Truncate allows multiple records in a specified range to be deleted in a single operation. It is much faster and more efficient than deleting each record individually. Fast-truncate is an optimization that WiredTiger makes internally; whole pages are marked as deleted without having to first instantiate the page in memory or inspect records individually. In situations where this is not possible, a slower truncate will walk keys individually, putting a tombstone onto each one to mark deletion. Truncation is also possible for log files but the focus here will be on truncation for B-Tree data files (file: uri).

Range Truncate On Files

To perform a truncate on a file, a start and stop cursor are positioned corresponding to the desired range provided by the user. The desired start and stop keys do not actually need to exist since the cursors are positioned by doing a search-near rather than a search. Once positioned, we do a page-by-page walk on the B-Tree, fast-truncating pages where possible. See Truncation for a detailed description, and see the separate page on fast-truncate and deleted pages for further description of other ways deleted pages appear and what happens to them after they are deleted.
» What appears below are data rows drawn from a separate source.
-- ==== Sys2Proof/Machine/Flush.lean ====
section
/-! DEFINITION. The power-fail flush, and how it ends (R49, R384, R556 to R563, R574, R585, R637, R638, R704). -/

namespace Sys2Proof.Machine

/-! ### The flush journal (R560) -/

/-- The Velvet journal of a tile takes a record; START begins it anew. -/
def State.journal (s : State) (t : TileId) (kind : BitVec 8) (value : Nat) (count : Nat := 0) : State :=
  s.modNv t fun v => { v with
    velvetJ := (if kind = 1 then [] else v.velvetJ) ++ [(BitVec.ofNat 32 s.boots, kind, value, count, false)] }

/-- PROGRESS records for the lines that a tile has staged, one every 4,096 lines. -/
def State.journalProgress (s : State) (t : TileId) (lines : Nat) : State :=
  forAll (List.range (lines / 4096)) (fun i s => s.journal t 2 (4096 * (i + 1))) s

/-! ### Starting (R557 steps 1 to 5) -/

/-- Steps 2 and 3 in one tile: work items of FOLD, PATROL and TELEMETRY that have not started are dropped, START enters the
journal, and every DIRTY line is staged; lines that were being staged go on. A warm reset of the tile ends: its Duikers serve
the flush (R402). -/
def State.flushTile (s : State) (t : TileId) : State :=
  let goes (w : WorkItem) : Bool := w.cls = .fgRead || w.cls = .fgWrite
  let s := { s with boot := { s.boot with warmStep := s.boot.warmStep.set t 0 } }
  let s := s.modEng t fun e => { e with queues := e.queues.map (·.filter goes), full := e.full.filter goes, stopDispatch := false }
  let s := s.journal t 1 s.tiles[t].d.logSeq.toNat
  let n := (s.tiles[t].d.cache.filter fun l => l.st ≠ .clean).length
  let s := s.stageAll t ((dirtyLines s.tiles[t].d).map (·.line))
  { s with flush := s.flush.map fun f => { f with staged := f.staged.set t n } }

/-- The part enters FLUSHING with its trigger: 0 PWRFAIL_N, 1 VIN, 2 a rail with SYSTEM_RESET, 3 a lead loss (R557, R585). A command
that executes is abandoned (R381). From
FAILED the device state does not change (R49). While one flush runs no other starts. -/
def State.startFlush (s : State) (trigger : Nat) : State :=
  if s.flush.isSome then s
  else
    let d := s.sys.state
    let s := s.bye 1
    let s := s.abandonCommands
    let s := { s with
      hld := { s.hld with measuring := false, chargeOff := false, sinking := false }
      pwr := { s.pwr with transition := 0, queued := 0 }
      flush := some { trigger := BitVec.ofNat 2 trigger, stateAtD := d, leadLoss := trigger = 3, railReset := trigger = 2,
                      returned := s.inputPresent && trigger ≥ 2 } }
    let s := if d = .failed then s else s.setDev .flushing
    let s := s.raise (mkEv 0x5001 .warn 15 0 [(1, trigger)])
    let s := forAll s.svcTiles (fun t s => s.flushTile t) s
    if !s.sys.mbReady then s
    else
      let body := leNat (leBytes 4 s.boots ++ ([BitVec.ofNat 8 trigger, BitVec.ofNat 8 d.code, s.sys.inService] : List Byte))
      let s := s.bbWrite 2 body true false
      { s with evr := { s.evr with flushDue := s.evr.flushDue || s.bbx.buffer.isNone } }

/-! ### The summary (R561) -/

/-- Ranges that touch or overlap are merged; the ranges ascend. -/
def coalesce (l : List (Nat × Nat)) : List (Nat × Nat) :=
  (l.foldl (fun (acc : List (Nat × Nat)) r => match acc with
    | (a, n) :: rest => if r.1 ≤ a + n then (a, max n (r.1 + r.2 - a)) :: rest else r :: (a, n) :: rest
    | [] => [r]) []).reverse

/-- Every range widened outward to an alignment in lines. -/
def widen (al : Nat) (l : List (Nat × Nat)) : List (Nat × Nat) :=
  coalesce (l.map fun r => (r.1 / al * al, (r.1 + r.2 + al - 1) / al * al - r.1 / al * al))

/-- At most 64 ranges: widened to 2 MiB, and to the next power of two as long as more remain. -/
def fitRanges : Nat → Nat → List (Nat × Nat) → List (Nat × Nat)
  | 0, _, l => l
  | n + 1, al, l => if l.length ≤ 64 then l else fitRanges n (2 * al) (widen al l)

/-- Lines of a tile that hold an acknowledged value that is not yet in verified staging. -/
def State.unsavedOf (s : State) (t : TileId) : List (Nat × Nat) :=
  coalesce (((sortBy (fun (a b : Nat) => decide (a ≤ b)) ((s.tiles[t].d.cache.filter CLine.postedDirty).map (·.line)))).map
    fun n => (n, 1))

/-- The event flush of FLUSHING runs to its end beside the other steps (R557 step 5, R638). -/
def State.finishEventFlush (s : State) : State :=
  if !s.sys.mbReady || s.bbx.buffer.isSome then s
  else
    let all (s : State) : State := (forAll (List.range ((s.evr.batch.length + 7) / 8)) (fun _ s => s.flushPage) s).closeEventFlush
    let s := if s.evr.flushRunning then all s else s
    if s.evr.flushDue then
      let (b, s) := s.flushBatch
      all { s with evr := { s.evr with
        flushRunning := true, flushDue := false, batch := b, batchTop := s.evr.nextSeq - 1, written := 0 } }
    else s

/-- PF_END and its PF_RANGES (R561, R641). -/
def State.writeSummary (s : State) (outcome : Nat) (ranges : List (Nat × Nat)) (staged : Vector Nat 8) (media : Bool) : State :=
  let parts := (ranges.length + 2) / 3
  let id := leBytes 4 s.boots
  let s := s.bbWrite 3 (leNat (id ++ ([BitVec.ofNat 8 outcome, BitVec.ofNat 8 ranges.length, BitVec.ofNat 8 parts, 0] : List Byte)
    ++ staged.toList.flatMap (leBytes 4))) true media
  forAll (List.range parts) (fun p s =>
    let rs := (ranges.drop (3 * p)).take 3
    s.bbWrite 4 (leNat (id ++ ([BitVec.ofNat 8 p, 0, 0, 0] : List Byte)
      ++ rs.flatMap fun r => leBytes 8 (64 * r.1) ++ leBytes 4 r.2)) true media) s

/-! ### Ending (R557 steps 7 and 8, R558, R561, R562) -/

/-- Every sequenced rail is off: the hold of 10 ms runs, and the part holds down on VAON (R558, R562). -/
def State.holdDown (s : State) : State :=
  { s.fixedOff with flush := s.flush.map fun f => { f with brownHold := true } }

/-- The flush work has ended. After a lead loss the part enters FAILED; if PKG_RST_N was asserted it resets, or powers off where
input has collapsed; after a rail fault with
SYSTEM_RESET it resets; else it disables its rails and waits for input. Input lost on the way counts as a power fail (R384,
R547, R562, R563). -/
def State.afterFlushWork (s : State) : State :=
  match s.flush with
  | none => s
  | some f =>
    let input := s.inputPresent
    let off (s : State) : State := if s.seq.en.toNat / 16 = 0 then s.holdDown else s
    if f.leadLoss then
      if f.pkgRst then (if input then s.finishStores.packageReset .pkgResetPin else off s)
      else
        let s := { s with flush := none, sys := { s.sys with failCause := .leadTileLost } }
        s.setDev .failed FailCause.leadTileLost.code
    else if f.railReset && input && f.returned then
      s.finishStores.packageReset (if f.pkgRst then .pkgResetPin else .railSystemReset) true
    else off s

/-- The flush work ends (R557 step 7, R558, R561): unsaved lines are journalled and summarised, PF_END is written, Memory_Active
becomes 0 at every head, HLD_FLUSH is latched, and the media rails are lowered. -/
def State.endFlushWork (s : State) (watchdog : Bool) : State :=
  match s.flush with
  | none => s
  | some f =>
    if f.workEnded then s
    else
      let left := s.svcTiles.filter fun (t : TileId) => !f.dataEnd.getLsbD t
      let s := forAll left (fun t s =>
        forAll (s.unsavedOf t) (fun r s => s.journal t 3 (64 * r.1) r.2)
          (s.journalProgress t (f.staged[t] - (s.tiles[t].d.cache.filter fun l => l.st ≠ .clean).length))) s
      let s := if watchdog then forAll left (fun t s => s.journal t 5 0) s else s
      let raw := coalesce (sortBy (fun (a b : Nat × Nat) => decide (a.1 ≤ b.1)) (f.unsaved ++ left.flatMap s.unsavedOf))
      let ranges := fitRanges 40 32768 raw
      let complete := left = [] && !f.tagsLost && s.sys.mbReady
      let outcome := b2n complete + 2 * b2n watchdog + 4 * b2n f.returned + 8 * b2n (decide (ranges ≠ raw))
      let s := s.finishEventFlush
      let media := f.stateAtD = .active || f.stateAtD = .degraded || f.stateAtD = .sleepS1
      let s := if s.sys.mbReady then s.writeSummary outcome ranges f.staged media else s
      let (us, s) := s.draw
      let lines := f.staged.toList.sum
      let s := if watchdog then s.raise (mkEv 0x5003 .error 15 0) else s
      let s := s.raise (mkEv 0x5002 .info 15 0 [(2, us % 4096), (1, outcome)] 0 lines)
      let n := (ranges.map (·.2)).sum
      let s := { s with
        aon := { s.aon with
          flushUs := BitVec.ofNat 12 us, flushComplete := complete, flushReturned := f.returned, flushTrigger := f.trigger
          flushUnsaved := BitVec.ofNat 16 (min n 65535), flushBefore := true }
        flush := some { f with workEnded := true } }
      ((s.setMemActive false).lowerMedia).afterFlushWork

/-- POWER_FAIL_DETECT (R49, R556, R704): PWRFAIL_N low or VIN below 10.8 V for 1 µs. Before package reset release no flush runs: the
fixed rails are lowered, and the sequence waits for input. A second indication has no effect. -/
def execPowerFailDetect (vin : Bool) (s : State) : Host.Outcome State Fault Refusal :=
  let s := { s with aon := { s.aon with
    inputOk := false, vinLow := s.aon.vinLow || vin, pwrfailN := s.aon.pwrfailN && vin } }
  if !s.aon.vaon then .next s
  else if !s.boot.released then .next s.fixedOff
  else
    let s : State := { s with flush := s.flush.map fun (f : FlushRun) => { f with returned := false } }
    .next (s.startFlush (if vin then 1 else 0))

/-- INPUT_RETURN (R556, R562): VIN and PWRFAIL_N have been good together for 10 ms. During FLUSHING it is recorded (WARN event
0x5004), and the flush work still runs to its end; before package reset release the fixed rails are raised. -/
def execInputReturn (s : State) : Host.Outcome State Fault Refusal :=
  let s := { s with aon := { s.aon with inputOk := true, vinLow := false, pwrfailN := true } }
  match s.flush with
  | some f =>
    if f.returned then .next s
    else
      let s := s.raise (mkEv 0x5004 .warn 15 0)
      .next { s with flush := some { f with returned := true }, aon := { s.aon with flushReturned := true } }
  | none => .next s.startFixed

/-- A tile has nothing left to stage: no DIRTY line, and no data line waits to verify. -/
def State.flushClean (s : State) (t : TileId) : Bool :=
  let d := s.tiles[t].d
  let data (e : StripeEntry) : Bool := e.kind = .data
  !(d.cache.any fun l => l.st = .dirty) && !(d.asm.toList.flatten.any data) && !(d.closed.any fun x => x.entries.any data)

/-- FLUSH_TILE_DATA_END (R557 step 6, R560): every stripe of the tile has verified; DATA_END enters its journal. After the last tile
the flush work ends. In the hardware flush of a lone lead the supervisor takes the DATA_END itself (R712). -/
def execFlushTileDataEnd (t : TileId) (s : State) : Host.Outcome State Fault Refusal :=
  match s.flush with
  | none => .next s
  | some f =>
    if f.workEnded || !s.inSvc t || f.dataEnd.getLsbD t || !s.flushClean t then .next s
    else
      let s := (s.journalProgress t f.staged[t]).journal t 4 f.staged[t]
      let e := bitOn f.dataEnd t
      let s := { s with flush := some { f with dataEnd := e } }
      if !s.sys.loneLost && s.svcTiles.all (fun (t : TileId) => e.getLsbD t) then .next (s.endFlushWork false) else .next s

/-- FLUSH_WATCHDOG (R558): at D + 5 ms the supervisor ends the flush work, whatever has been done. -/
def execFlushWatchdog (s : State) : Host.Outcome State Fault Refusal :=
  if s.flush.isSome && !s.sys.loneLost then .next (s.endFlushWork true) else .next s

/-- The part powers off: every output is undriven, and what the always-on domain held is lost. The pins stay what the board
drives. -/
def State.powerOff (s : State) : State :=
  let s := s.cutStores.packageReset .powerOn
  { s.fixedOff with
    nv := s.nv.map fun v => { v with velvetJ := [], saveOk := false }
    aon := { vaonLost := true, pwrfailN := s.aon.pwrfailN, pkgRstN := s.aon.pkgRstN, vinLow := s.aon.vinLow,
             vinMv := s.aon.vinMv, vholdMv := s.aon.vholdMv, inputOk := s.aon.inputOk }
    boot := {}
    evr := {}
    clk := {}
    seq := {}
    fab := Vector.replicate 8 {} }

/-- VAON_LOSS (R597, R704): every output goes to its undriven or reset state at once, and no flush runs. -/
def execVaonLoss (s : State) : Host.Outcome State Fault Refusal := if s.aon.vaon then .next s.powerOff else .next s

/-- VHOLD_COLLAPSE (R382, R558): in the hold-down VHOLD falls below 7.0 V and the part powers off. What VAON supplies stays as long
as VAON is good (its loss is VAON_LOSS); the next start is a POWER_ON reset when VIN returns. -/
def execVholdCollapse (s : State) : Host.Outcome State Fault Refusal :=
  if s.aon.vaon && !s.inputPresent && (s.flush.map (·.workEnded)).getD false then
    .next (s.finishStores.packageReset .powerOn).fixedOff
  else .next s

/-- BROWNOUT_HOLD_END (R562): the rails have been off for 10 ms and input counts as returned: the part resets with cause
BROWNOUT_RETURN, or PKG_RESET_PIN if PKG_RST_N was asserted during the flush (R384). -/
def execBrownoutHoldEnd (s : State) : Host.Outcome State Fault Refusal :=
  match s.flush with
  | some f =>
    if f.brownHold && s.inputPresent then
      .next (s.finishStores.packageReset (if f.pkgRst then .pkgResetPin else .brownoutReturn) f.railReset).startFixed
    else .next s
  | none => .next s

end Sys2Proof.Machine
end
Interaction With Other Operations

Historically we have stated that truncation is not transactional: if a range truncate is in progress and another transaction happens to insert a key into the same range, the behavior is not well defined. This is a hedge for a pair of known bugs, both limited to logged trees. One is that if the truncation passes NULL instead of a cursor for the start and/or end point and that point changes concurrently, it is possible for log replay to find and use a different position for the start or end of the tree than occurred in the original transaction.

The other is a bit more complicated. However, to understand its behavior one must recognize that truncate is a read-write operation: it scans the tree from the start key to the end key and deletes every value it finds. Concurrent updates where the same scan and update done manually would report a conflict cause truncate to report a conflict. Concurrent updates that this scan would miss (for example, insertion of new rows in a row-store tree) will be skipped over by the truncate and not cause a conflict. (This is a form of phantom behavior and is a result of the isolation model, not a transaction bug.) The second logging bug is that these phantom writes, which should be left alone, are removed by log recovery if the transaction that created them commits before the truncate. The logging for truncate saves the endpoints of the truncate range, not the individual data items removed, and consequently when replayed with additional items visible it removes them as well.

Note that pages where conflicts (including prepare conflicts) are possible are always slow-truncated, and the slow truncate path uses the same update logic as all other updates; apart from possible logging issues it would be difficult for truncate to be non-transactional.

For the time being, the hedge remains in the user documentation and no guarantees are made to users.